British anthropologist

Robert H. Layton (born 1944) is a British anthropologist and Fellow of the British Academy. He is Emeritus Professor of Anthropology at Durham University. He has carried out fieldwork in rural France and in a number of Aboriginal communities in Australia, and recently on traditional craft in rural China. Robert Layton studied anthropology at University College London under the famous Australian anthropologist Phyllis Kaberry. He completed his DPhil under the supervision of F.G. Bailey at the University of Sussex. He is known for his eclectic approach to anthropology and diverse range of interests. He has written extensively about art, archaeology, the evolution of hunter-gatherer society and culture, the co-evolution of genes and culture, social change and anthropological theory. He was the recipient of the Royal Anthropological Institute's Rivers Memorial Medal for a substantive contribution to anthropology in 2003

==Social change in rural France==
Robert Layton's doctoral research was conducted in Franche-Comté, France. His research on social change in rural France culminated in the publication, in 2001, of an ethnohistorical account of social change in rural France, in which he explores the limits of social theory in explaining social process, and assesses alternative approaches drawn from evolutionary theory. In that book he uses social changes that have occurred in rural France since the Enlightenment to explore broader social changes that have occurred across Europe, notably the land enclosures of England.

==Anthropology of Art==
Robert Layton's 1991 book, The Anthropology of Art (Cambridge University Press), seeks to place the study of art within an anthropological framework. He rejects the use of the word primitive when discussing art because he argues that this implies that the origins and early development of art is then evident in art in modern cultures. In his later theoretical work Robert Layton has also critically reflected on a theoretical approach outlined by Alfred Gell in Art and Agency. In particular, Layton focuses on Gell's definition of art as defined by the distinctive function it performs in advancing social relationships through 'the abduction of agency'. He focuses on Gell's employment of Charles Sanders Peirce's term 'index', and notes that Peirce's approach deflects attention from signification towards the link between art works and the things to which they refer.
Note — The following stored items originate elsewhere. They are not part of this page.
-- ==== Sys2Proof/Laws/Memory.lean ====
section
/-! SUPPORT. The bank's laws: a read after a write, the canonical form, the whole-range read and write, and the bounds
check. -/

namespace Sys2Proof.Machine

variable {dflt : Nat → Byte}

theorem Memory.wfFrom_mono {m : Memory} {lo lo' : Nat} (h : lo' ≤ lo) (hm : Memory.wfFrom dflt lo m = true) :
    Memory.wfFrom dflt lo' m = true := by
  cases m with
  | nil => rfl
  | cons c m =>
    simp only [Memory.wfFrom, Bool.and_eq_true, decide_eq_true_eq] at hm ⊢
    exact ⟨⟨by omega, hm.1.2⟩, hm.2⟩

/-- An address below the form's start is not listed. -/
theorem Memory.read_below {m : Memory} {lo a : Nat} (hm : Memory.wfFrom dflt lo m = true) (h : a < lo) :
    Memory.read dflt m a = dflt a := by
  induction m generalizing lo with
  | nil => rfl
  | cons c m ih =>
    simp only [Memory.wfFrom, Bool.and_eq_true, decide_eq_true_eq] at hm
    have hne : c.1 ≠ a := by omega
    simpa [Memory.read, hne] using ih hm.2 (by omega)

theorem Memory.write_wfFrom {m : Memory} {lo a : Nat} {v : Byte} (hm : Memory.wfFrom dflt lo m = true) (h : lo ≤ a) :
    Memory.wfFrom dflt lo (Memory.write dflt m a v) = true := by
  induction m generalizing lo with
  | nil =>
    by_cases hv : v = dflt a <;> simp [Memory.write, Memory.wfFrom, hv, h]
  | cons c m ih =>
    obtain ⟨x, w⟩ := c
    have hm' := hm
    simp only [Memory.wfFrom, Bool.and_eq_true, decide_eq_true_eq] at hm
    obtain ⟨⟨h1, h2⟩, h3⟩ := hm
    by_cases hlt : a < x
    · by_cases hv : v = dflt a
      · simpa [Memory.write, hlt, hv] using hm'
      · simp [Memory.write, Memory.wfFrom, hlt, hv, h, h2, h3, Nat.succ_le_of_lt hlt]
    · by_cases heq : a = x
      · subst heq
        by_cases hv : v = dflt a
        · simpa [Memory.write, hv] using Memory.wfFrom_mono (by omega) h3
        · simp [Memory.write, Memory.wfFrom, hv, h, h3]
      · have := ih (lo := x + 1) h3 (by omega)
        simp [Memory.write, Memory.wfFrom, hlt, heq, h1, h2, this]

/-- A write keeps the canonical form. -/
theorem Memory.write_wf {m : Memory} {a : Nat} {v : Byte} (hm : Memory.wf dflt m = true) :
    Memory.wf dflt (Memory.write dflt m a v) = true :=
  Memory.write_wfFrom hm (Nat.zero_le a)

/-- A read after a write: the value written at the place written, and elsewhere what it was. -/
theorem Memory.read_write_from {m : Memory} {lo a : Nat} {v : Byte} (hm : Memory.wfFrom dflt lo m = true) (x : Nat) :
    Memory.read dflt (Memory.write dflt m a v) x = if x = a then v else Memory.read dflt m x := by
  induction m generalizing lo with
  | nil =>
    by_cases hx : x = a
    · subst hx
      by_cases hv : v = dflt x <;> simp [Memory.write, Memory.read, hv]
    · by_cases hv : v = dflt a <;> simp [Memory.write, Memory.read, hv, hx, Ne.symm hx]
  | cons c m ih =>
    obtain ⟨y, w⟩ := c
    have hm' := hm
    simp only [Memory.wfFrom, Bool.and_eq_true, decide_eq_true_eq] at hm
    obtain ⟨⟨h1, h2⟩, h3⟩ := hm
    by_cases hlt : a < y
    · have hcons : Memory.wfFrom dflt (a + 1) ((y, w) :: m) = true := by
        simp [Memory.wfFrom, h2, h3, Nat.succ_le_of_lt hlt]
      by_cases hv : v = dflt a
      · by_cases hx : x = a
        · subst hx
          simpa [Memory.write, hlt, hv] using Memory.read_below hcons (Nat.lt_succ_self x)
        · simp [Memory.write, hlt, hv, hx]
      · by_cases hx : x = a
        · subst hx; simp [Memory.write, hlt, hv, Memory.read]
        · simp [Memory.write, hlt, hv, hx, Memory.read, Ne.symm hx]
    · by_cases heq : a = y
      · subst heq
        by_cases hv : v = dflt a
        · by_cases hx : x = a
          · subst hx
            simpa [Memory.write, hv] using Memory.read_below h3 (Nat.lt_succ_self x)
          · simp [Memory.write, hv, hx, Memory.read, Ne.symm hx]
        · by_cases hx : x = a
          · subst hx; simp [Memory.write, hv, Memory.read]
          · simp [Memory.write, hv, hx, Memory.read, Ne.symm hx]
      · have := ih h3
        by_cases hy : y = x
        · subst hy; simp [Memory.write, hlt, heq, Memory.read, Ne.symm heq]
        · simp [Memory.write, hlt, heq, Memory.read, hy, this]

theorem Memory.read_write {m : Memory} {a : Nat} {v : Byte} (hm : Memory.wf dflt m = true) (x : Nat) :
    Memory.read dflt (Memory.write dflt m a v) x = if x = a then v else Memory.read dflt m x :=
  Memory.read_write_from hm x

/-- Every cell of a written memory was there before, or is the byte written. -/
theorem Memory.mem_write {m : Memory} {a : Nat} {v : Byte} {c : Host.Cell} (h : c ∈ Memory.write dflt m a v) :
    c ∈ m ∨ c = (a, v) := by
  induction m with
  | nil =>
    by_cases hv : v = dflt a <;> simp_all [Memory.write]
  | cons d m ih =>
    obtain ⟨x, w⟩ := d
    simp only [Memory.write] at h
    split_ifs at h <;> simp only [List.mem_cons] at h ⊢ <;> tauto

/-- A listed byte is read from a cell; any other is the reset contents. -/
theorem Memory.read_cases (m : Memory) (a : Nat) :
    Memory.read dflt m a = dflt a ∨ (a, Memory.read dflt m a) ∈ m := by
  induction m with
  | nil => exact .inl rfl
  | cons c m ih =>
    obtain ⟨x, w⟩ := c
    by_cases h : x = a
    · subst h; simp [Memory.read]
    · rcases ih with ih | ih
      · exact .inl (by simpa [Memory.read, h] using ih)
      · exact .inr (by simpa [Memory.read, h] using .inr ih)

/-- The bank at power-on is in canonical form. -/
theorem resetWith_bankCanonical (c : Config) : (State.resetWith c).bankCanonical := rfl

/-! ## Whole ranges -/

@[simp] theorem memRead_length (s : State) (a n : Nat) : (memRead s a n).length = n := by
  induction n generalizing a with
  | zero => rfl
  | succ n ih => simp [memRead, ih]

theorem memRead_getElem? (s : State) (a n k : Nat) (h : k < n) : (memRead s a n)[k]? = some (s.bankAt (a + k)) := by
  induction n generalizing a k with
  | zero => omega
  | succ n ih =>
    cases k with
    | zero => simp [memRead]
    | succ k => simpa [memRead, Nat.add_assoc, Nat.add_comm 1] using ih (a + 1) k (by omega)

/-- `MemWrite` writes the bank and nothing else. -/
theorem memWrite_eq (s : State) (a : Nat) (d : List Byte) : memWrite s a d = { s with bank := (memWrite s a d).bank } := by
  induction d generalizing s a with
  | nil => rfl
  | cons v vs ih => rw [memWrite, ih (s.setBankAt a v) (a + 1)]; rfl

theorem memWrite_cfg (s : State) (a : Nat) (d : List Byte) : (memWrite s a d).cfg = s.cfg := by rw [memWrite_eq]

/-- `MemWrite` keeps the canonical form. -/
theorem memWrite_bankCanonical {s : State} (a : Nat) (d : List Byte) (h : s.bankCanonical) :
    (memWrite s a d).bankCanonical := by
  induction d generalizing s a with
  | nil => exact h
  | cons v vs ih => exact ih (a + 1) (Memory.write_wf h)

/-- What the bank reads after `MemWrite`: the data in its range, the old byte elsewhere. -/
theorem memWrite_bankAt {s : State} (a : Nat) (d : List Byte) (h : s.bankCanonical) (x : Nat) :
    (memWrite s a d).bankAt x = if a ≤ x ∧ x < a + d.length then d.getD (x - a) 0 else s.bankAt x := by
  induction d generalizing s a with
  | nil =>
    have : ¬(a ≤ x ∧ x < a + ([] : List Byte).length) := by simp
    rw [if_neg this, memWrite]
  | cons v vs ih =>
    have hc : (s.setBankAt a v).bankCanonical := Memory.write_wf h
    have hw : (s.setBankAt a v).bankAt x = if x = a then v else s.bankAt x := Memory.read_write h x
    rw [memWrite, ih (a + 1) hc, hw]
    by_cases hx : x = a
    · subst hx; simp
    · by_cases hr : a ≤ x ∧ x < a + (v :: vs).length
      · have h1 : a + 1 ≤ x ∧ x < a + 1 + vs.length := by simp at hr; omega
        obtain ⟨k, rfl⟩ : ∃ k, x = a + 1 + k := ⟨x - (a + 1), by omega⟩
        rw [if_pos h1, if_pos hr, show a + 1 + k - (a + 1) = k by omega, show a + 1 + k - a = k + 1 by omega]
        simp
      · have h1 : ¬(a + 1 ≤ x ∧ x < a + 1 + vs.length) := by simp at hr; omega
        rw [if_neg h1, if_neg hr, if_neg hx]

/-- Every cell after `MemWrite` was there before, or holds a byte of the data at its address. -/
theorem memWrite_mem {s : State} {a : Nat} {d : List Byte} {c : Host.Cell} (h : c ∈ (memWrite s a d).bank) :
    c ∈ s.bank ∨ ∃ k v, d[k]? = some v ∧ c = (a + k, v) := by
  induction d generalizing s a with
  | nil => exact .inl h
  | cons v vs ih =>
    rcases ih h with h | ⟨k, w, hk, rfl⟩
    · rcases Memory.mem_write h with h | rfl
      · exact .inl h
      · exact .inr ⟨0, v, by simp, by simp⟩
    · exact .inr ⟨k + 1, w, by simpa using hk, by rw [Nat.add_right_comm a 1 k]; rfl⟩

/-! ## Bounds -/

theorem legalAll_iff (cfg : Config) (a : Nat) (d : List Byte) :
    legalAll cfg a d = true ↔ ∀ k v, d[k]? = some v → legal cfg (a + k) v = true := by
  induction d generalizing a with
  | nil => simp [legalAll]
  | cons w ws ih =>
    simp only [legalAll, Bool.and_eq_true, ih]
    constructor
    · rintro ⟨h0, h⟩ k v hk
      cases k with
      | zero => simp at hk; subst hk; simpa using h0
      | succ k => rw [Nat.add_comm k 1, ← Nat.add_assoc]; exact h k v (by simpa using hk)
    · intro h
      refine ⟨by simpa using h 0 w (by simp), fun k v hk => ?_⟩
      rw [Nat.add_assoc, Nat.add_comm 1 k]; exact h (k + 1) v (by simpa using hk)

theorem legal_address {cfg : Config} {a : Nat} {v : Byte} (h : legal cfg a v = true) :
    startRW ≤ a ∧ a - startRW < cfg.boundLen := by
  unfold legal at h
  split at h
  · simp at h
  · refine ⟨by omega, ?_⟩
    by_contra hc
    simp [Config.bound, Nat.le_of_not_lt hc] at h

end Sys2Proof.Machine
end

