-- ==== Sys2Proof/Tests/Slice0.lean ====
section
/-! SUPPORT. Tests. Expected values are the vectors of 95_test_vectors.md (its row is named at each) on its example
configuration, or worked by hand from the rule named. Then one witness for the hypotheses of each obligation that has some. -/

namespace Sys2Proof.Tests

open Sys2Proof.Machine

/-- The block of 95_test_vectors.md section 0 at power-on. -/
def bench : State := State.resetWith Config.bench

/-- The result port after `i` from `s`, if `i` ends in a next state with a valid result. -/
def answer (i : Instr) (s : State) : Option (Byte × List Byte) :=
  match exec i s with
  | .next t => if t.resValid then some (t.res.status, t.res.data) else none
  | .fault _ => none
  | .refused _ => none

/-- A field of the state after `i` from `s`. -/
def after {α : Type} (i : Instr) (s : State) (f : State → α) : Option α :=
  match exec i s with
  | .next t => some (f t)
  | .fault _ => none
  | .refused _ => none

/-- A field of the state after one step from `s`. -/
def stepped {α : Type} (s : State) (f : State → α) : Option α :=
  match step s with
  | .next t => some (f t)
  | .fault _ => none
  | .refused _ => none

/-! ## Well-formedness: one ill-formed term for each check -/

theorem test_ill_formed_regWrite : (Instr.regWrite 4 (List.replicate 256 0)).wellFormed = false := by
  simp only [Instr.wellFormed, List.length_replicate]; decide

theorem test_ill_formed_encodeStatus : (Instr.encodeStatus 0 (List.replicate 256 0)).wellFormed = false := by
  simp only [Instr.wellFormed, List.length_replicate]; decide

theorem test_ill_formed_validate : (Instr.validate (List.replicate 65536 0)).wellFormed = false := by
  simp only [Instr.wellFormed, List.length_replicate]; decide

theorem test_ill_formed_syncRead : (Instr.syncRead 4 1 (List.replicate 256 0)).wellFormed = false := by
  simp only [Instr.wellFormed, List.length_replicate]; decide

/-! ## Decoding: words written out from 30_encoding.md R85, the first byte in bits 7..0 -/

theorem test_decode_regRead : decodeTableWord 24 0b00000001_00000100_00000001 = some (.regRead 4 1) := by decide

theorem test_decode_regWrite :
    decodeTableWord 40 0b00000000_00110010_00000010_00000100_00000010 = some (.regWrite 4 [50, 0]) := by decide

theorem test_decode_encodeStatus :
    decodeTableWord 32 0b00110010_00000001_00000000_00000011 = some (.encodeStatus 0 [50]) := by decide

theorem test_decode_encodeReadCmd :
    decodeTableWord 32 0b11111111_00000000_11111110_00000100 = some (.encodeReadCmd 0xFE 0 255) := by decide

/-- The length is little-endian: two bytes, not 512. -/
theorem test_decode_validate :
    decodeTableWord 40 0b00001011_00001010_00000000_00000010_00000101 = some (.validate [10, 11]) := by decide

theorem test_decode_readRemote :
    decodeTableWord 32 0b00000010_00000100_00000001_00000110 = some (.readRemote 1 4 2) := by decide

theorem test_decode_syncRead :
    decodeTableWord 48 0b00000010_00000001_00000010_00000010_00000100_00000111 = some (.syncRead 4 2 [1, 2]) := by
  decide

/-- The selectors on either side of the seven are reserved (R87). -/
theorem test_decode_reserved : decodeTableWord 8 0 = none ∧ decodeTableWord 8 8 = none := by decide

/-- Bytes after the total length belong to the next command (R88). -/
theorem test_decode_leaves_the_rest : decode [0x01, 4, 1, 0x06, 1] = .ok (.regRead 4 1) [0x06, 1] := by decide

/-! ## One step of each operation -/

/-- 95 R-10: the read spans the read-only and the read/write region. -/
theorem test_regRead_spans : answer (.regRead 2 3) bench = some (0, [0x05, 0xFD, 0x14]) := by decide

/-- 95 R-9: the sum of address and count does not wrap. -/
theorem test_regRead_no_wrap : answer (.regRead 255 255) bench = some (1, []) := by decide

/-- 95 W-14: one byte changes, and all three are persisted. -/
theorem test_regWrite_accepts :
    after (.regWrite 4 [50, 1, 0]) bench (fun t => (t.res.status, memRead t 4 3, t.persistLog)) =
      some (0, [50, 1, 0], [.persist 4 [50, 1, 0]]) := by decide

/-- 95 W-13: the second byte is below its bound, so the first is not written either. -/
theorem test_regWrite_rejects_whole :
    after (.regWrite 4 [50, 0]) bench (fun t => (t.res.status, memRead t 4 2, t.persistLog)) =
      some (1, [20, 1], []) := by decide

/-- The sequence of results (R23) holds two equal ones in a row, as program P2's two rejected writes give. -/
theorem test_equal_results_both_kept :
    after (.regWrite 3 [0xFD]) { bench with resValid := true, res := ⟨1, []⟩, resLog := [⟨1, []⟩] } State.resLog =
      some [⟨1, []⟩, ⟨1, []⟩] := by decide

/-- 95 section 3.2. -/
theorem test_encodeStatus :
    answer (.encodeStatus 0 [0x12, 0x34, 0x05, 0xFD]) bench =
      some (0, [0xFF, 0xFF, 0xFD, 0x06, 0x00, 0x12, 0x34, 0x05, 0xFD, 0xB4]) := by decide

/-- 95 section 3.2: 254 payload bytes are refused. -/
theorem test_encodeStatus_refuses :
    after (.encodeStatus 0 (List.replicate 254 0)) bench (fun t => (t.refused, t.resValid)) = some (true, false) := by
  decide

/-- 95 section 3.1: three 0xFF in a row. -/
theorem test_encodeReadCmd :
    answer (.encodeReadCmd 0xFF 0xFF 0xFF) bench =
      some (0, [0xFF, 0xFF, 0xFF, 0x04, 0x02, 0xFF, 0xFF, 0xFC]) := by decide

/-- 95 section 3.3: the header is not checked. -/
theorem test_validate_header :
    answer (.validate [0x00, 0xFF, 0x01, 0x04, 0x00, 0x0A, 0x0B, 0xE5]) bench = some (0, [1]) := by decide

/-- 95 section 3.3: a changed length byte. -/
theorem test_validate_length :
    answer (.validate [0xFF, 0xFF, 0x01, 0x05, 0x00, 0x0A, 0x0B, 0xE5]) bench = some (0, [0]) := by decide

/-- 42_bus_transaction.md R119: accept leaves the mode to RR_ENTER. -/
theorem test_readRemote_enters :
    after (.readRemote 1 4 2) bench (fun t => (t.seq, t.mode, t.reg.owner)) = some (.rrEnter, .relay, true) := by decide

/-- 95 S-9: two devices of 127 bytes declare 256, one too many. -/
theorem test_syncRead_refuses :
    after (.syncRead 0 127 [1, 2]) bench (fun t => (t.seq, t.refused)) = some (.idle, true) := by decide

/-- 95 S-8: one device of 253 bytes declares 255. -/
theorem test_syncRead_enters :
    after (.syncRead 0 253 [1]) bench (fun t => (t.seq, t.reg.ids, t.refused)) = some (.srEnter, [1], false) := by decide

/-! ## One step of the sequencer and of each event -/

/-- The bench block at state `q` in mode `m`, with working registers `r` and `n` bytes captured, and `ms` to come. -/
def benchAt (q : Seq) (m : Mode) (r : Working) (n : Nat) (ms : List Move) : State :=
  { bench with seq := q, mode := m, reg := r, capCnt := n, agenda := ms }

/-- The registers of READ_REMOTE 1, 4, 2 in flight, with the timeout of the bench block. -/
def remoteReg : Working := { Working.powerOn with t := 1, a := 4, c := 2, tmo := 20, owner := true }

/-- The registers of SYNC_READ 4, 2, [1, 2] in flight for its first device. -/
def batchReg : Working := { Working.powerOn with t := 1, a := 4, c := 2, ids := [1, 2], l := 6, tmo := 20 }

/-- 95 T-12: the response is there and the deadline too: the response is tested first. -/
theorem test_poll_response_first :
    stepped { benchAt .rrPoll .divert remoteReg 8 [.main] with tick := 20 } State.seq = some .rrCheck := by decide

/-- 95 T-3: at 19 ticks of 20 the transaction is held. -/
theorem test_poll_holds :
    stepped { benchAt .rrPoll .divert remoteReg 7 [.main] with tick := 19 } State.seq = some .rrPoll := by decide

/-- 95 M-2: the sixty-fourth pending byte is sent and flushed. -/
theorem test_arrival_flushes :
    stepped { benchAt .idle .relay .powerOn 0 [.arrive 0x42] with hostPend := 63 }
      (fun t => (t.hostLog, t.hostPend)) = some ([.byte 0x42, .flush], 0) := by decide

/-- 95 M-3. -/
theorem test_arrival_captures :
    stepped (benchAt .rrPoll .divert remoteReg 3 [.arrive 0x42])
      (fun t => (t.capBuf[3]?, t.capCnt, t.hostLog)) = some (some 0x42, 4, []) := by decide
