-- ==== Sys2Proof/Word.lean ====
section
/-! DEFINITION. The widths the spec names, as words. -/

namespace Sys2Proof

/-- A byte. -/
abbrev Byte := BitVec 8
/-- A 32-bit word: an FP32 pattern, a check word of R345, a kind word of R268. -/
abbrev W32 := BitVec 32
/-- A 64-bit word: a CRC-64 of R132, a sequence ID of R112. -/
abbrev W64 := BitVec 64
/-- A polder P0 to P7 (R16). -/
abbrev Pol := Fin 8
/-- A fabric port F0 to F11 (R262). -/
abbrev Port := Fin 12
/-- A drive position A0, A1, B0, B1 (R234). -/
abbrev Drive := Fin 4
/-- A compute tile C0 to C3 (R16). -/
abbrev Tile := Fin 4
/-- A steward S0 to S3 (R24). -/
abbrev Stw := Fin 4
/-- A gatherer source 000h to 1FFh (R513). -/
abbrev Source := Fin 512
/-- A composition record 2440h + i (R327). -/
abbrev Comp := Fin 16
/-- A binding record 2B80h + i (R180). -/
abbrev Binding := Fin 64
/-- A tenant 000h to FFFh (R36). -/
abbrev Tenant := Fin 4096
/-- A ring pair (R531). -/
abbrev Ring := Fin 64
/-- A management port M0 or M1 (R504). -/
abbrev Mgmt := Fin 2

end Sys2Proof
end

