-- ==== Sys2Proof/Machine/Store.lean ====
section
/-! DEFINITION. Keyed lists and memory: reading, writing and removing one entry, and the canonical form. -/

namespace Sys2Proof.Machine

/-- The value at a key. -/
def Map.find {α : Type} : Map α → Nat → Option α
  | [], _ => none
  | (k, v) :: m, i => if k = i then some v else Map.find m i

/-- The value at a key, or a default. -/
def Map.getD {α : Type} (m : Map α) (i : Nat) (d : α) : α := (Map.find m i).getD d

/-- Store a value at a key, in key order. -/
def Map.put {α : Type} : Map α → Nat → α → Map α
  | [], i, v => [(i, v)]
  | (k, w) :: m, i, v =>
    if i < k then (i, v) :: (k, w) :: m else if i = k then (i, v) :: m else (k, w) :: Map.put m i v

/-- Remove a key. -/
def Map.del {α : Type} : Map α → Nat → Map α
  | [], _ => []
  | (k, w) :: m, i => if k = i then Map.del m i else (k, w) :: Map.del m i

/-- Store a value at a key; the default is stored by removing the key. -/
def Map.putD {α : Type} [DecidableEq α] (m : Map α) (i : Nat) (v d : α) : Map α :=
  if v = d then Map.del m i else Map.put m i v

/-- Change the value at a key, where there is one. -/
def Map.adjust {α : Type} (m : Map α) (i : Nat) (f : α → α) : Map α :=
  match Map.find m i with
  | some v => Map.put m i (f v)
  | none => m

/-- Whether a key is present. -/
def Map.has {α : Type} (m : Map α) (i : Nat) : Bool := (Map.find m i).isSome

/-- The keys. -/
def Map.keys {α : Type} (m : Map α) : List Nat := m.map Prod.fst

/-- The values. -/
def Map.vals {α : Type} (m : Map α) : List α := m.map Prod.snd

/-- Change every value. -/
def Map.each {α : Type} (m : Map α) (f : Nat → α → α) : Map α := m.map fun e => (e.1, f e.1 e.2)

/-- Keep the entries that meet a test. -/
def Map.keep {α : Type} (m : Map α) (f : Nat → α → Bool) : Map α := m.filter fun e => f e.1 e.2

/-- The lowest key from `lo` on, below `hi`, that is absent. -/
def Map.free {α : Type} (m : Map α) (lo : Nat) : Nat → Option Nat
  | 0 => none
  | n + 1 => if Map.has m lo then Map.free m (lo + 1) n else some lo

/-- Keys strictly rise. -/
abbrev Map.wf {α : Type} (m : Map α) : Prop := m.Pairwise fun a b => a.1 < b.1

/-- The canonical form of memory: addresses strictly rise and no byte listed is 0, what an unlisted byte reads as. -/
abbrev Memory.wf (m : List Host.Cell) : Prop :=
  (m.Pairwise fun a b => a.1 < b.1) ∧ ∀ c ∈ m, c.2 ≠ 0

/-- One byte of a stack, by its window offset (R534). A byte that nothing has written reads 0: every start scrubs the
stacks to zero (R465). DESIGN CHOICE, log entry 137. -/
def Memory.read (m : List Host.Cell) (a : Nat) : Byte := Map.getD m a 0

/-- Write one byte. -/
def Memory.write (m : List Host.Cell) (a : Nat) (b : Byte) : List Host.Cell := Map.putD m a b 0

/-- Read a run of bytes, each as a number. -/
def Memory.bytes (m : List Host.Cell) (a n : Nat) : List Nat :=
  (List.range n).map fun i => (Memory.read m (a + i)).toNat

/-- Write a run of bytes. -/
def Memory.store (m : List Host.Cell) (a : Nat) : List Nat → List Host.Cell
  | [] => m
  | b :: bs => Memory.store (Memory.write m a (BitVec.ofNat 8 b)) (a + 1) bs

/-- Clear a run of bytes to 0. -/
def Memory.clear (m : List Host.Cell) (a n : Nat) : List Host.Cell :=
  m.filter fun c => !(decide (a ≤ c.1) && decide (c.1 < a + n))

/-- The number that bytes spell, least significant byte first (R14). -/
def leNat : List Nat → Nat
  | [] => 0
  | b :: bs => b % 256 + 256 * leNat bs

/-- The `n` bytes of a number, least significant byte first (R14). -/
def leBytes : Nat → Nat → List Nat
  | 0, _ => []
  | n + 1, v => v % 256 :: leBytes n (v / 256)

/-- The number in the `n` bytes from offset `o` on. -/
def fieldAt (bs : List Nat) (o n : Nat) : Nat := leNat ((bs.drop o).take n)

/-- Bits `[hi:lo]` of a number. -/
def bits (v hi lo : Nat) : Nat := v / 2 ^ lo % 2 ^ (hi + 1 - lo)

/-- Bit `i` of a number. -/
def bit (v i : Nat) : Bool := v / 2 ^ i % 2 == 1

/-- A Bool as a bit. -/
def b2n (b : Bool) : Nat := if b then 1 else 0

/-- Add to a list of numbers without repeats. -/
def insertNat (l : List Nat) (n : Nat) : List Nat := if l.contains n then l else l ++ [n]

/-- Entry `i` of a list of numbers, 0 past its end. -/
def nth (l : List Nat) (i : Nat) : Nat := l.getD i 0

/-- Set entry `i` of a list of numbers, 0 filling up to it. -/
def setNth (l : List Nat) (i v : Nat) : List Nat :=
  if i < l.length then l.set i v else l ++ List.replicate (i - l.length) 0 ++ [v]

end Sys2Proof.Machine
end

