/-- Add a range of bytes to a list of ranges, joining what overlaps (R158, R295). -/
def addRange (l : List (Nat × Nat)) (a n : Nat) : List (Nat × Nat) :=
  let near := l.filter fun x => decide (x.1 ≤ a + n) && decide (a ≤ x.1 + x.2)
  let far := l.filter fun x => !(decide (x.1 ≤ a + n) && decide (a ≤ x.1 + x.2))
  let lo := near.foldl (fun m x => min m x.1) a
  let hi := near.foldl (fun m x => max m (x.1 + x.2)) (a + n)
  (lo, hi - lo) :: far

/-- Bytes that the ranges hold. -/
def rangeTotal (l : List (Nat × Nat)) : Nat := (l.map Prod.snd).sum

/-- Reassembly bytes reserved (2700h.05). -/
def State.reserved (s : State) : Nat := (s.contexts.map fun c => c.total).sum

/-- Whether a range overlaps ranges placed. -/
def overlapsAny (l : List (Nat × Nat)) (a n : Nat) : Bool := l.any fun r => overlaps r.1 r.2 a n

/-- A complete message's bytes. -/
def Context.bytes (c : Context) : List Nat := (Map.vals c.parts).flatten

/-- A complete message goes to its consumer (R298), whose own command says what it does; one of a reserved operation is discarded, a conduit's
counted (R302, R323, R362, R385). DESIGN CHOICE, log entry 154. -/
def State.handOver (s : State) (c : Context) : State :=
  let op := if c.kind = 5 then c.kindWord / 2 ^ 20 % 256 else c.kindWord % 256
  let last := if c.kind = 5 then 12 else if c.kind = 6 then 6 else if c.kind = 7 then 7 else 2
  if 5 ≤ c.kind ∧ (op = 0 ∨ last < op) then (if c.kind = 5 then s.bump 0x270008 else s)
  else { s with out := .delivered c.source c.sel c.msg c.kind c.kindWord c.slot c.bytes :: s.out }

/-- Offer a packet of clear data to reassembly (R295 to R298): none when no context or space is free. -/
def State.reassemble (s : State) (k : Packet) : Option State :=
  let mine (c : Context) : Bool := decide (c.source = k.src) && decide (c.msg = k.msg)
  let bad := some (s.bump 0x270008)
  let put (c : Context) (rest : List Context) : Option State :=
    let r := addRange c.ranges k.off k.len
    let c := { c with ranges := r, parts := Map.put c.parts k.off k.data }
    if k.off + k.len > c.total ∨ r.length > 512 then bad
    else if rangeTotal r = c.total then
      some ({ s with contexts := rest }.handOver c)
    else some { s with contexts := rest ++ [c] }
  if k.len = 0 ∨ k.total = 0 ∨ k.total > 1048576 then bad
  else match s.contexts.find? mine with
  | some c => if c.total ≠ k.total ∨ overlapsAny c.ranges k.off k.len then bad else put c (s.contexts.filter fun c => !mine c)
  | none =>
    if s.contexts.length ≥ 4096 ∨ s.reserved + k.total > 16777216 then none
    else put { source := k.src, msg := k.msg, total := k.total, kind := k.kind, kindWord := k.kindWord, sel := k.srcSel, slot := k.key % 4096,
               opened := s.time } s.contexts

/-- Bytes that the miss buffer holds. -/
def State.missBytes (s : State) : Nat := (s.miss.map fun k => k.len).sum

/-- Ask the host for a record that is not on-die (R304, R310). -/
def State.fetchRecord (s : State) (c : Nat) : State :=
  if (s.conduit c).onDie then s else (s.bump 0x270009).work hostLink 1 256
In doing so, he considers what Peirce meant by abduction, and concludes that while Gell made a good case for the agency of art objects he does not explain the distinctive ways in which art objects extend their maker's or user's agency.

While studying Australian rock art Robert Layton helped prepare a number of Aboriginal Land Claims, of which the first was the claim to the Uluru National Park. This research has been published in his books Uluru: An Aboriginal history of Ayers Rock (Aboriginal Studies Press, Canberra, 1986 reissued 2001) and Australian rock art, a new synthesis (Cambridge University Press 1992). He has revisited Australia several times, working on the Hodgson Downs land claim in 1993-4 and helping to prepare the Australian Government's submission to UNESCO to place the Uluru National Park on the World Heritage List as a cultural landscape of universal value. He was the senior author of the Australian Government's successful renomination of the Uluru-Katatjuta National Park to the World Heritage List as an indigenous landscape of Universal Significance. This was only the second indigenous landscape to be inscribed on the World Heritage List.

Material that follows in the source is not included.